▸ **Requirement**
Retype, word for word, each line between the lines holding "32 != 0x46434D42" and "else ((decide (76", inclusive, and leave the rest of the data alone.

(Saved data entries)
* * * * * * *

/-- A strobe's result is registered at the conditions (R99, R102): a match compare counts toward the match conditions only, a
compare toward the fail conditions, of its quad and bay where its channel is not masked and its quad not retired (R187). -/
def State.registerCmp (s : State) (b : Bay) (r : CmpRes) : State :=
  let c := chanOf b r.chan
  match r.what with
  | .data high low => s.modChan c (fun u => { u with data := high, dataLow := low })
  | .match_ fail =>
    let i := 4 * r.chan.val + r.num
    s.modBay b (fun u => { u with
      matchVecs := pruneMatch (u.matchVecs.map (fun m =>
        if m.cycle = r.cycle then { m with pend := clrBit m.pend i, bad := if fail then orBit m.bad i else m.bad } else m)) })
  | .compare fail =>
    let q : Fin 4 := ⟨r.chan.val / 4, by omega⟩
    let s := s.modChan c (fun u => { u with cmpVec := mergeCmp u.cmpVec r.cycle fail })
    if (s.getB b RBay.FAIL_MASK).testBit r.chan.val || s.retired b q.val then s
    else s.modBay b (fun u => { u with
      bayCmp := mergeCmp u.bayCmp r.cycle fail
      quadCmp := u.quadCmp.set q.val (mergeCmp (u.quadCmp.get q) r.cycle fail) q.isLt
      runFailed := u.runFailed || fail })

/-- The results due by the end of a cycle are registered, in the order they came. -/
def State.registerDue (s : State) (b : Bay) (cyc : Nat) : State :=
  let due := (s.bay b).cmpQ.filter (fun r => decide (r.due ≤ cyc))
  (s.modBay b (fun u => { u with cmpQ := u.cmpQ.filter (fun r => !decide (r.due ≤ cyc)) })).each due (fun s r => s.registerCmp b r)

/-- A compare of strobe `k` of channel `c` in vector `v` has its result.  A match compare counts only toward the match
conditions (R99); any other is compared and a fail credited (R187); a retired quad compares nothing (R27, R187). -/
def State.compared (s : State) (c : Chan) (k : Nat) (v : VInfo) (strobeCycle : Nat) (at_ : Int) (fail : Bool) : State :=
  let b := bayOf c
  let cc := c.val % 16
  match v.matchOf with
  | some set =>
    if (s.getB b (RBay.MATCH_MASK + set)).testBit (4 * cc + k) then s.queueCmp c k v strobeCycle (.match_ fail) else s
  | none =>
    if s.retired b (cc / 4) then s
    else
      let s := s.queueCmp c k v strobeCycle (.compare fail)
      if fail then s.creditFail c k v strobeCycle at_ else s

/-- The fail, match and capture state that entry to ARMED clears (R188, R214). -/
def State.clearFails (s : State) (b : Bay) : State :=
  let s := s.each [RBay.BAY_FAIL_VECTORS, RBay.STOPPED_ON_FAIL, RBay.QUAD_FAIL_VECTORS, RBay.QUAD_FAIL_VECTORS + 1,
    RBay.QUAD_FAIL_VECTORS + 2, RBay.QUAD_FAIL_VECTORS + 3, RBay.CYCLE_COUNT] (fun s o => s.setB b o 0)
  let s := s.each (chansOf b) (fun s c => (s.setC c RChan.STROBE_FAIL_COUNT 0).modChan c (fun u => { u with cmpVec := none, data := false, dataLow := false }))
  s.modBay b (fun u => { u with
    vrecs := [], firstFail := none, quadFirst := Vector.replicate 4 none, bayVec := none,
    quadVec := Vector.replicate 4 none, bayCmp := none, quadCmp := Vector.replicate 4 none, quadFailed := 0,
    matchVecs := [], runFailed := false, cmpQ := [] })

* * * * * * *

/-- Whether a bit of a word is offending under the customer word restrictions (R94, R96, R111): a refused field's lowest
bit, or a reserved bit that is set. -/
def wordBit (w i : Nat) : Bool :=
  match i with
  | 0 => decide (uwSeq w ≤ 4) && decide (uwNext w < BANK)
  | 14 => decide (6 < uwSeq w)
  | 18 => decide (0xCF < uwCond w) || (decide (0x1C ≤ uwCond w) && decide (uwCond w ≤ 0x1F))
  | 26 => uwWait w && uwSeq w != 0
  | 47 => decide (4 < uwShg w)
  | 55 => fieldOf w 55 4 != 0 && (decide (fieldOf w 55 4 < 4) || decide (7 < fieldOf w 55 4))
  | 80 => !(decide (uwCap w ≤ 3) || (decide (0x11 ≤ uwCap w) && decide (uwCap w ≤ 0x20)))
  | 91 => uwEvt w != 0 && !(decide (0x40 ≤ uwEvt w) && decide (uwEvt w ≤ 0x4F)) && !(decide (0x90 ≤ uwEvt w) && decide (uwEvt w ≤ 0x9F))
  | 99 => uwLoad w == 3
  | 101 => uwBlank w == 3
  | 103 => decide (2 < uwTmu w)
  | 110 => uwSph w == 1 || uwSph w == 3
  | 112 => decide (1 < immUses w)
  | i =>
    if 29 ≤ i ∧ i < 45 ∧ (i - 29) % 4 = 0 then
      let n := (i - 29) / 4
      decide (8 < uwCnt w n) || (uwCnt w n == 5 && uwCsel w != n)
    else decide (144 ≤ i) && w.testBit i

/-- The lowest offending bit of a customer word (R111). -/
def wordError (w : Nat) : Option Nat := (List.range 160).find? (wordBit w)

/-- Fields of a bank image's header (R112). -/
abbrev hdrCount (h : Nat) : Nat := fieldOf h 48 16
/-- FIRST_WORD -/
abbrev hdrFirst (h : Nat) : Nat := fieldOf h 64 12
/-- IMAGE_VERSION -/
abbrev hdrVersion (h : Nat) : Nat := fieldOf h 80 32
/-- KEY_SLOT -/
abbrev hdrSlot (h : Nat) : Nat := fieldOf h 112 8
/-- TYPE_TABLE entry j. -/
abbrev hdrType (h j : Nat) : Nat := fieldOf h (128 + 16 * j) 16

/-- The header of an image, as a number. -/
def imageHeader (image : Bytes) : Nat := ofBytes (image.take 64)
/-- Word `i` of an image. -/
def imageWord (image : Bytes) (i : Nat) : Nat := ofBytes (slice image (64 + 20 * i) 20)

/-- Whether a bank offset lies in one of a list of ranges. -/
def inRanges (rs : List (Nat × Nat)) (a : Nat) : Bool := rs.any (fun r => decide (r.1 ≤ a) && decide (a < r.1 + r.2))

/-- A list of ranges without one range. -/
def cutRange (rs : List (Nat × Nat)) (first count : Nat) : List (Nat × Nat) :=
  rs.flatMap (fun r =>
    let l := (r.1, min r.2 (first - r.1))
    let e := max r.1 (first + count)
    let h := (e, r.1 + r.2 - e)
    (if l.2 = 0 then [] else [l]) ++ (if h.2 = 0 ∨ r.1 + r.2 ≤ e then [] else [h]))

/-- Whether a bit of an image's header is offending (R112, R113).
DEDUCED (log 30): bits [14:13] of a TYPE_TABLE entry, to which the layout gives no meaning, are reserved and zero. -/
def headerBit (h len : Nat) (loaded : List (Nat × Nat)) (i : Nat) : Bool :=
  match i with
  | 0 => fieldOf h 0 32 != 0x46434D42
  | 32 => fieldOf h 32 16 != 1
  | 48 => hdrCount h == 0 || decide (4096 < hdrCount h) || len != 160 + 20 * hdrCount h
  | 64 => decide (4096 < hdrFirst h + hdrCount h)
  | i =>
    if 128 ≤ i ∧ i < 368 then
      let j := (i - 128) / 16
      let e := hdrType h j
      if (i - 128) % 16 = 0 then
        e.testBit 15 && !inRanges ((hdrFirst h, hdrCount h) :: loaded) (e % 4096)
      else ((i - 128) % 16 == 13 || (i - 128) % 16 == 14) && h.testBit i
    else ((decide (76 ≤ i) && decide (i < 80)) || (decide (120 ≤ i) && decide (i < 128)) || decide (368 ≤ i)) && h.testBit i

* * * * * * *

▸ **Result below**
  | 0 => fieldOf h 0 32 != 0x46434D42
  | 32 => fieldOf h 32 16 != 1
  | 48 => hdrCount h == 0 || decide (4096 < hdrCount h) || len != 160 + 20 * hdrCount h
  | 64 => decide (4096 < hdrFirst h + hdrCount h)
  | i =>
    if 128 ≤ i ∧ i < 368 then
      let j := (i - 128) / 16
      let e := hdrType h j
      if (i - 128) % 16 = 0 then
        e.testBit 15 && !inRanges ((hdrFirst h, hdrCount h) :: loaded) (e % 4096)
      else ((i - 128) % 16 == 13 || (i - 128) % 16 == 14) && h.testBit i
    else ((decide (76 ≤ i) && decide (i < 80)) || (decide (120 ≤ i) && decide (i < 128)) || decide (368 ≤ i)) && h.testBit i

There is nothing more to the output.